Dans les derniers jours de décembre, il y eut une débandade particulièrement grave. Un soir, sans qu’on sût pourquoi, les mots amenant les mots, on s’était dévoré entre soi, à dents aiguës. Pendant près de trois semaines, on ne se revit pas. La vérité était que la bande commençait à désespérer. Les efforts les plus savants n’aboutissaient à aucun résultat appréciable. La situation ne semblait pas devoir changer de longtemps, la bande abandonnait le rêve de quelque catastrophe imprévue qui aurait rendu Rougon nécessaire. Elle avait attendu l’ouverture de la session du Corps législatif ; mais la vérification des pouvoirs s’était faite sans amener autre chose qu’un refus de serment de deux députés républicains. À cette heure, M. Kahn lui-même, l’homme souple et profond du groupe, ne comptait plus voir tourner à leur profit la politique générale.

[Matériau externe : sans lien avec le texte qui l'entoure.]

/-- A data access of `size` bytes at `a` with the privilege `priv` completes normally: no alignment fault (R118), no watchpoint
(R604), a TCM that exists (R113) without error support (R143), no AHB error (R142). -/
def State.Answers (s : State) (d : Dir) (size : Nat) (priv : Bool) (a : Word) : Prop :=
  s.alignFault size a = false ∧ s.watched = false ∧
    match s.dataPort a with
    | .tcm t => s.tcmSize t ≠ 0 ∧ s.params.tcmErrors = false
    | .ahb => s.ahbError (s.busKind d a) (s.firstPlace size a) size priv = false

/-- A transfer of `n` words from `start` up completes normally, and no other agent acts between the words. -/
def State.AnswersAll (s : State) (d : Dir) (n : Nat) (start : Word) : Prop :=
  s.inside = [] ∧ ∀ j < n, s.Answers d 4 s.priv (start + BitVec.ofNat 32 (4 * j))

/-- No pending AHB store will be answered with an error (R146, U40). -/
def State.CleanAhb (s : State) : Prop := ∀ e ∈ s.ahbWB, s.ahbError .buffered e.addr e.size e.priv = false

/-- No pending store of a TCM will meet an error (R143, U40). -/
def State.CleanTcm (s : State) (m : Tcm) : Prop := ∀ e ∈ s.tcmWB m, s.tcmWriteError m e.off = false

/-- No pending store will meet an error (R143, R146, U40), so that memory will hold what was stored. -/
def State.Clean (s : State) : Prop := s.CleanAhb ∧ ∀ m : Tcm, s.CleanTcm m

/-- Nothing but the access itself decides how it ends: the core is not halted, no watchpoint is latched or looked for, no pending
store will be answered with an error. -/
def State.Quiet (s : State) : Prop :=
  s.dbg.halted = false ∧ s.dbg.wptLatch = false ∧ s.watched = false ∧ s.Clean

/-- A data access to the AHB is answered with an error that the core sees: not that of a buffered store (R142, R146). -/
def State.BusError (s : State) (d : Dir) (size : Nat) (priv : Bool) (a : Word) : Prop :=
  s.dataPort a = .ahb ∧ s.busKind d a ≠ .buffered ∧
    s.ahbError (s.busKind d a) (s.firstPlace size a) size priv = true

/-! ### What an instruction does and leaves alone -/

/-- The physical register that an index 0 to 14 names in the current mode (R32). -/
def State.phys (s : State) (r : Reg) : PhysReg := physReg s.cpsr.m r

/-- The address of the next instruction in sequence (R18). -/
def State.nextAddr (s : State) : Word := s.pc + BitVec.ofNat 32 s.instrLen

/-- A store of the low `size` bytes of `value` at `addr`. -/
structure Store where
  addr : Word
  size : Nat
  value : Word
deriving DecidableEq, Repr

/-- The listed registers hold the listed values; every other one of the thirty is unchanged. -/
def RegistersBecome (dst : List (PhysReg × Word)) (s t : State) : Prop :=
  (∀ x ∈ dst, t.getPhys x.1 = x.2) ∧ ∀ p : PhysReg, p ∉ dst.map Prod.fst → t.getPhys p = s.getPhys p

/-- The places of the stores hold the bytes of their values; every other byte of memory reads as before. -/
def MemoryBecomes (writes : List Store) (s t : State) : Prop :=
  (∀ w ∈ writes, (s.places w.size w.addr).map t.seen = wordBytes w.value w.size) ∧
    ∀ q : Place, (∀ w ∈ writes, q ∉ s.places w.size w.addr) → t.seen q = s.seen q

/-- Every byte of memory reads as before. -/
def MemoryStays (s t : State) : Prop := MemoryBecomes [] s t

Rougon, exaspéré, s’occupait de son affaire des Landes avec un redoublement de passion, comme pour cacher les tressaillements de sa face, qu’il ne parvenait plus à endormir.

— Je ne me sens pas bien, disait-il parfois. Vous voyez, mes mains tremblent… Mon médecin m’a ordonné de faire de l’exercice. Je suis toute la journée dehors.